In reply, Johnson provides what appears to be an estimate from an online real estate marketplace valuing the property at approximately $160,000. He claims the figures cited above reflect his home's value "prior to the current booming real estate market." Nonetheless, we only consider matters included in the record on appeal. See In re 6757 S. Burcham Ave., 204 Ariz. 401, ¶ 11 (App. 2003).

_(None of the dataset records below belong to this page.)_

-- ==== Sys2Proof/Tests/Slice0.lean ====
section
/-! SUPPORT. The model's own tests. Expected results are taken from spec/95_test_vectors.md (the vector is
named in the comment) or worked out by hand from the rule named. At the end, for every statement with
premises, states and operands that meet them. -/

namespace Sys2Proof.Tests

open Sys2Proof.Machine Host

-- One theorem after the other: each kernel evaluation waits for the one before it, and a hundred
-- waiting threads would take more memory than the check allows.
set_option Elab.async false

/-! ### Helpers -/

/-- An envelope from its points and marks. -/
def env (pts : List (Nat × Int)) (sus ls le : Byte) : Envelope :=
  { npoints := BitVec.ofNat 8 pts.length
    pt := Vector.ofFn fun j =>
      ⟨BitVec.ofNat 16 (pts.getD j.val (0, 0)).1, BitVec.ofInt 16 (pts.getD j.val (0, 0)).2⟩
    sustainIndex := sus
    loopStart := ls
    loopEnd := le }

/-- A Patch with one volume envelope. -/
def volPatch (w : WaveType) (e : Envelope) : Patch :=
  { Patch.ofWave w with env := { PerTrack.all Envelope.empty with volume := e } }

def ramp : Envelope := env [(0, 0), (10, 100)] 0xFF 0xFF 0xFF
def looping : Envelope := env [(0, 0), (2, 200), (4, 100), (6, 200), (8, 0)] 0xFF 1 3

/-- Five Patches: 0 as reset leaves it, 1 a ramp, 2 a loop, 3 without points, 4 not defined, 5 one
point. -/
def bank : Vector Patch 128 :=
  ((((State.reset.patch.set 1 (volPatch .square ramp)).set 2 (volPatch .triangle looping)).set 3
    (Patch.ofWave .sine)).set 4 (volPatch .sine (env [(0, 0), (5, 1), (4, 2)] 0xFF 0xFF 0xFF))).set 5
    (volPatch .noise (env [(0, 77)] 0xFF 0xFF 0xFF))

/-- The reset state with that bank. -/
def idle : State := { State.reset with patch := bank }

/-- The same with HOST in its critical section. -/
def held : State := { idle with lock := .host }

/-- HOST in its critical section, dual mode. -/
def heldDual : State := { held with dual := true }

/-- A Channel changed in a state. -/
def withChan (s : State) (c : Nat) (f : Channel → Channel) : State := s.setChan c (f (s.chan c))

/-- A Channel that plays Patch `i` from the cursors TRIG leaves. -/
def playing (i : Fin 128) (x : Channel) : Channel := { x with instrument := some i }

/-- A fade from 1 down over 1000000 microseconds, begun at time 0. -/
def fading (x : Channel) : Channel :=
  { x with amplitude := 1, fadeInit := 1, fadeLength := 1000000, fadeDir := .down }

/-- An outcome is the refusal of this name. -/
def refuses (o : Outcome State Fault Refusal) (r : Refusal) : Bool :=
  match o with
  | .refused q => q == r
  | _ => false

/-- The next state of an outcome, if it has one. -/
def nextOf (o : Outcome State Fault Refusal) : Option State :=
  match o with
  | .next t => some t
  | .fault _ => none
  | .refused _ => none

/-- A property of the next state; false where there is none. -/
def holds (o : Outcome State Fault Refusal) (f : State → Bool) : Bool :=
  match o with
  | .next t => f t
  | .fault _ => false
  | .refused _ => false

theorem next_of_holds {o : Outcome State Fault Refusal} {f : State → Bool} (h : holds o f = true) :
    ∃ t, o = .next t := by
  cases o with
  | next t => exact ⟨t, rfl⟩
  | fault r => cases h
  | refused r => cases h

/-- Channels, slots, flags and traces are as before. -/
def untouched (s t : State) : Bool :=
  t.ch == s.ch && t.slot == s.slot && t.dirty == s.dirty && t.changed == s.changed &&
    t.trace == s.trace && t.pinTrace == s.pinTrace && t.dual == s.dual

/-! ### WellFormed refuses an ill-formed term for each of its checks -/

theorem test_wf_pload : (Instr.pload 128 Patch.zero).wellFormed Config.standard = false := by decide
theorem test_wf_setDual : (Instr.setDual 2).wellFormed Config.standard = false ∧
    (Instr.setDual (-1)).wellFormed Config.standard = false := by decide
theorem test_wf_trig : (Instr.trig 16 0).wellFormed Config.standard = false ∧
    (Instr.trig 0 128).wellFormed Config.standard = false := by decide
theorem test_wf_rel : (Instr.rel 16).wellFormed Config.standard = false := by decide
theorem test_wf_clri : (Instr.clri 16).wellFormed Config.standard = false := by decide
theorem test_wf_fade :
    (Instr.fade 16 1 5 1 0).wellFormed Config.standard = false ∧
    (Instr.fade 0 2 5 1 0).wellFormed Config.standard = false ∧
    (Instr.fade 0 (-1) 5 1 0).wellFormed Config.standard = false ∧
    (Instr.fade 0 1 0 1 0).wellFormed Config.standard = false ∧
    (Instr.fade 0 1 4294967296 1 0).wellFormed Config.standard = false ∧
    (Instr.fade 0 1 5 0 0).wellFormed Config.standard = false := by decide +kernel
theorem test_wf_setWave : (Instr.setWave 16 .sine).wellFormed Config.standard = false := by decide
theorem test_wf_setDuty : (Instr.setDuty 16 0).wellFormed Config.standard = false ∧
    (Instr.setDuty 0 (256 / 255)).wellFormed Config.standard = false ∧
    (Instr.setDuty 0 (-1 / 255)).wellFormed Config.standard = false := by decide +kernel
theorem test_wf_setFreq : (Instr.setFreq 16 0).wellFormed Config.standard = false ∧
    (Instr.setFreq 0 65536).wellFormed Config.standard = false ∧
    (Instr.setFreq 0 (-1)).wellFormed Config.standard = false := by decide
theorem test_wf_setAmp : (Instr.setAmp 16 0).wellFormed Config.standard = false ∧
    (Instr.setAmp 0 (3 / 2)).wellFormed Config.standard = false ∧
    (Instr.setAmp 0 (-1 / 10)).wellFormed Config.standard = false := by decide +kernel
theorem test_wf_setPan : (Instr.setPan 16 0).wellFormed Config.standard = false ∧
    (Instr.setPan 0 (3 / 2)).wellFormed Config.standard = false ∧
    (Instr.setPan 0 (-3 / 2)).wellFormed Config.standard = false := by decide +kernel
theorem test_wf_setCut : (Instr.setCut 16 0).wellFormed Config.standard = false ∧
    (Instr.setCut 0 20001).wellFormed Config.standard = false ∧
    (Instr.setCut 0 (-1)).wellFormed Config.standard = false := by decide
theorem test_wf_setRes : (Instr.setRes 16 0).wellFormed Config.standard = false ∧
    (Instr.setRes 0 2).wellFormed Config.standard = false ∧
    (Instr.setRes 0 (-1)).wellFormed Config.standard = false := by decide +kernel
theorem test_wf_setLink : (Instr.setLink 16 none).wellFormed Config.standard = false ∧
    (Instr.setLink 0 (some 16)).wellFormed Config.standard = false := by decide
theorem test_wf_setNote : (Instr.setNote 16 0).wellFormed Config.standard = false ∧
    (Instr.setNote 0 128).wellFormed Config.standard = false ∧
    (Instr.setNote 0 (-1)).wellFormed Config.standard = false := by decide
theorem test_wf_reprog_extents :
    (Instr.reprog [] (List.replicate 17 (0, 16))).wellFormed Config.standard = false ∧
    (Instr.reprog [] [(0x220, 0x200)]).wellFormed Config.standard = false ∧
    (Instr.reprog [] [(0x205, 0x220)]).wellFormed Config.standard = false ∧
    (Instr.reprog [] [(0x200, 0x215)]).wellFormed Config.standard = false ∧
    (Instr.reprog [] [(0x200, 65552)]).wellFormed Config.standard = false := by decide
theorem test_wf_reprog_buffer :
    (Instr.reprog [(2, 1), (1, 1)] []).wellFormed Config.standard = false ∧
    (Instr.reprog [(1, 0)] []).wellFormed Config.standard = false ∧
    (Instr.reprog [(1, 0), (2, 1)] []).wellFormed Config.standard = false ∧
    (Instr.reprog [(65536, 1)] []).wellFormed Config.standard = false := by decide
theorem test_wf_wWave : (Instr.wWave 9 0).wellFormed Config.standard = false := by decide
theorem test_wf_address : (Instr.address 16).wellFormed Config.standard = false := by decide
theorem test_wf_rowFrame :
    (Instr.rowFrame 0 0 1 (List.replicate 16 0)).wellFormed Config.standard = false ∧
    (Instr.rowFrame 1 8 1 (List.replicate 16 0)).wellFormed Config.standard = false ∧
    (Instr.rowFrame 1 0 1 (List.replicate 15 0)).wellFormed Config.standard = false := by decide

/-! ### Decoding words written out from 30_encoding.md -/

/-- What the decoder reads from a packet, in the standard configuration. -/
def read (lane : Lane) (bytes : List Byte) (args : List Operand := []) : Option Instr :=
  (decode Config.standard ⟨lane, bytes, args⟩).toOption
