-- ==== Sys2Proof/Machine/State.lean ====
section
/-! DEFINITION. The state of a J96: plain data, one home for every piece of state the spec names.
Tables (Tbl) list entries by key; a sparse table reads its default where nothing is listed (Machine/Tables.lean). -/

namespace Sys2Proof.Machine

/-! ## Reasons a step can stop -/

/-- Faults of the model. Every trap of the part is a next state, so none of them stands here. -/
inductive Fault where
  /-- Raised by a meaning executed while no fragment, walk or service core is the one executing (State.focus). Safe: no step
  reaches it, and the part has no such situation. -/
  | noFocus
  deriving DecidableEq, Repr

/-- Refusals of the model. -/
inductive Refusal where
  /-- An instruction that has no meaning yet. Safe. -/
  | notModelled (mnemonic : String)
  deriving DecidableEq, Repr

/-! ## Names -/

/-- Queue classes and the class of handler warps (Table 14.5, R377). -/
inductive Cls where
  | d | v | g | l | b | h
  deriving DecidableEq, Repr

/-- Privilege levels of warps (R282). -/
inductive Level where
  | u | h
  deriving DecidableEq, Repr

/-- STATE of a live fragment (Table 15.3); a fragment that is not live has no entry. -/
inductive FragSt where
  | running | ready | held | parked | waiting | stalled
  deriving DecidableEq, Repr

/-- WKIND (Table 15.3); `none` is 0. `peer` is the model's name for a fragment that stands at an instruction until its path-0x4 or
path-0x5 lanes have completed (R160 step 6), whose entry shows STATE 1 and WKIND 0. -/
inductive WKind where
  | none | swait | bwait | ralloc | vacq | line | bar | barcl | frames | copySlots | buildQueue | walkRoom | hcrr | wait | walks
  | peer
  deriving DecidableEq, Repr

/-- Trap causes (Table 15.1). -/
inductive Cause where
  | none | ill | priv | nest | page | prot | lockmiss | align | path | disp | land | lazy | mpart | tile | accx | regx | fragx
  | peer | wswr | barto | timer | brk | trap | unavail | ray | ecc
  deriving DecidableEq, Repr

/-- Where a warp's or workgroup's state is (R51, R299). -/
inductive Resid where
  /-- `written`: its state is saved, and its core still saves work of other contexts, so its room is not released (R299). -/
  | resident | leaving | written | saved
  deriving DecidableEq, Repr

/-- Kinds of access: load, store, atomic, execute (Table 16.3). -/
inductive Kind where
  | ld | st | at | ex
  deriving DecidableEq, Repr

/-- A failed access of an engine or a walk that is with the pump house (R333): what failed, and the fault message it waits on. -/
structure EngFault where
  cause : Cause
  addr  : DWord
  kind  : Kind
  msg   : Option Nat
  deriving DecidableEq, Repr

/-! ## Fragments -/

/-- One operand as the trap frame records it (R307): validity, whether a latch delivered it, and word `w` of lane `l` at key
`96w + l`. -/
structure OpRec where
  valid : Bool
  lat   : Bool
  words : Tbl Word
  deriving DecidableEq, Repr

/-- What a park records (Table 15.2, Table 15.3a). -/
structure ParkRec where
  cause  : Cause
  sub    : BitVec 16
  lanes  : LaneMask
  /-- INFO word of lane `l` at key `l`; accesses that the pump house can walk again at keys from 96 (noteAccess). -/
  info   : Tbl Word
  faddr  : DWord
  g0     : Word
  g1     : Word
  g2     : Word
  fw     : Nat
  a      : OpRec
  b      : OpRec
  c      : OpRec
  clk    : DWord
  deriving DecidableEq, Repr

/-- What `fres.replay` leaves for the next issue (R314). -/
structure Replay where
  lanes : LaneMask
  a     : Option (Tbl Word)
  b     : Option (Tbl Word)
  c     : Option (Tbl Word)
  deriving DecidableEq, Repr

/-- One access of a lane: element of a list form, address and size in bytes. -/
structure LAcc where
  lane : Nat
  elem : Nat
  addr : DWord
  n    : Nat
  deriving DecidableEq, Repr

/-- Data of a wait or stall that Table 15.3 does not show. -/
structure WaitData where
  /-- Order of request among waiters (R35, R264). -/
  order  : Nat
  /-- Resident cycles left of a `swait` timeout; none is no timeout (R172). -/
  left   : Option Nat
  /-- Last value read by a `swait`; none before its first read. -/
  last   : Option DWord
  /-- CLK by which a `swait` reads again (R172). -/
  again  : Nat
  /-- Address a `swait` waits on; blocks a `vacq` waits for; otherwise 0. -/
  arg    : DWord
  /-- Requests or walks still outstanding for this instruction (R160, R250); the lines that an absent-line wait stands on. -/
  ids    : List Nat
  /-- Lanes that completed, and their faults by lane, of an instruction with outstanding parts. -/
  done   : LaneMask
  faults : List (Nat × Cause × Nat × DWord)
  /-- What completions have brought so far, and the accesses to perform once they have all come (R160, R165). -/
  got    : List (LAcc × List Byte)
  rest   : List LAcc
  /-- A park that waits for frames after an effect was taken (R306). -/
  pend   : Option ParkRec
  /-- A stall for frames of a fragment that holds no slot: it waited, or a pre-emption took the slot away. -/
  slotless : Bool
  deriving DecidableEq, Repr

/-- A live fragment: its fragment-table entry (Table 15.3) and per-fragment state (R42). -/
structure Frag where
  st      : FragSt
  cause   : Cause
  sub     : BitVec 16
  s       : Byte
  j       : Byte
  fw      : Nat
  pc      : DWord
  pidx    : Word
  tokw    : BitVec 16
  frame   : DWord
  lanes   : LaneMask
  wkind   : WKind
  warg    : BitVec 28
  /-- Latches ^1 first, at most four; each lists lane values (R26). -/
  latches : List (Tbl DWord)
  /-- Instructions of the current reach already issued (R24). -/
  reach   : Nat
  /-- Reaches of its quarter that went to others while it stayed ready (R25 rule 1). -/
  starve  : Nat
  /-- Fragments that must receive a reach first after a `yield` (R123). -/
  yield   : List (Nat × Nat)
  /-- Executes its join instruction without holding (R20, R122, R315). -/
  skip    : Bool
  /-- The reach was won while TIMER was pending, and its first instruction has not issued (R51). -/
  due     : Bool
  /-- A pre-emption stopped its reach, which goes on as the same reach (R24). -/
  cont    : Bool
  /-- The next instruction acquires at `dev` (R313). -/
  acq     : Bool
  replay  : Option Replay
  /-- Hidden intermediate values of the deprecated forms (R158). -/
  hidden  : List (Tbl DWord)
  /-- Lanes whose result those steps write. -/
  hidAct  : LaneMask
  /-- The token that a `vgldl` in progress keeps busy between its steps (R29, R166). -/
  tokHeld : Option Nat
  /-- CLK at the last park (R377). -/
  parkClk : DWord
  /-- An `fpark` that waits for the end of the instruction in progress (R316). -/
  brk     : Option (BitVec 14)
  wait    : WaitData
  deriving DecidableEq, Repr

The state also asserts Johnson pled guilty to possessing a deadly weapon during a felony drug offense. --------
¶10 Johnson only makes the bare allegation that he has not "made so much as $1 from his . . . cultivation of marijuana in his home" in support of his argument that the forfeiture was excessive. But this addresses only one factor listed in 3567 E. Alvord Road, 249 Ariz. 568, ¶ 13, and nonetheless does not negate the state's allegations that "[t]he [quarterly] production potential for the marijuana plants being grown . . . in [Johnson's] residence was approximately 48-72 pounds, which is consistent with produc[tion] . . . for sale" with a potential annual profit of $107,520 to $161,280. Further, Johnson's reliance on Timbs—the United States Supreme Court case extending the Eighth Amendment's excessive fines clause to action by the states through the Fourteenth Amendment—is immaterial. 139 S. Ct. at 689. Arizona courts analyzed forfeitures by the state under the Eighth Amendment well before that decision. See, e.g., 319 E. Fairgrounds Dr., 205 Ariz. 403, ¶¶ 1, 12, 19. Given this, we find no error.
Disposition
¶11 For the foregoing reasons, we affirm.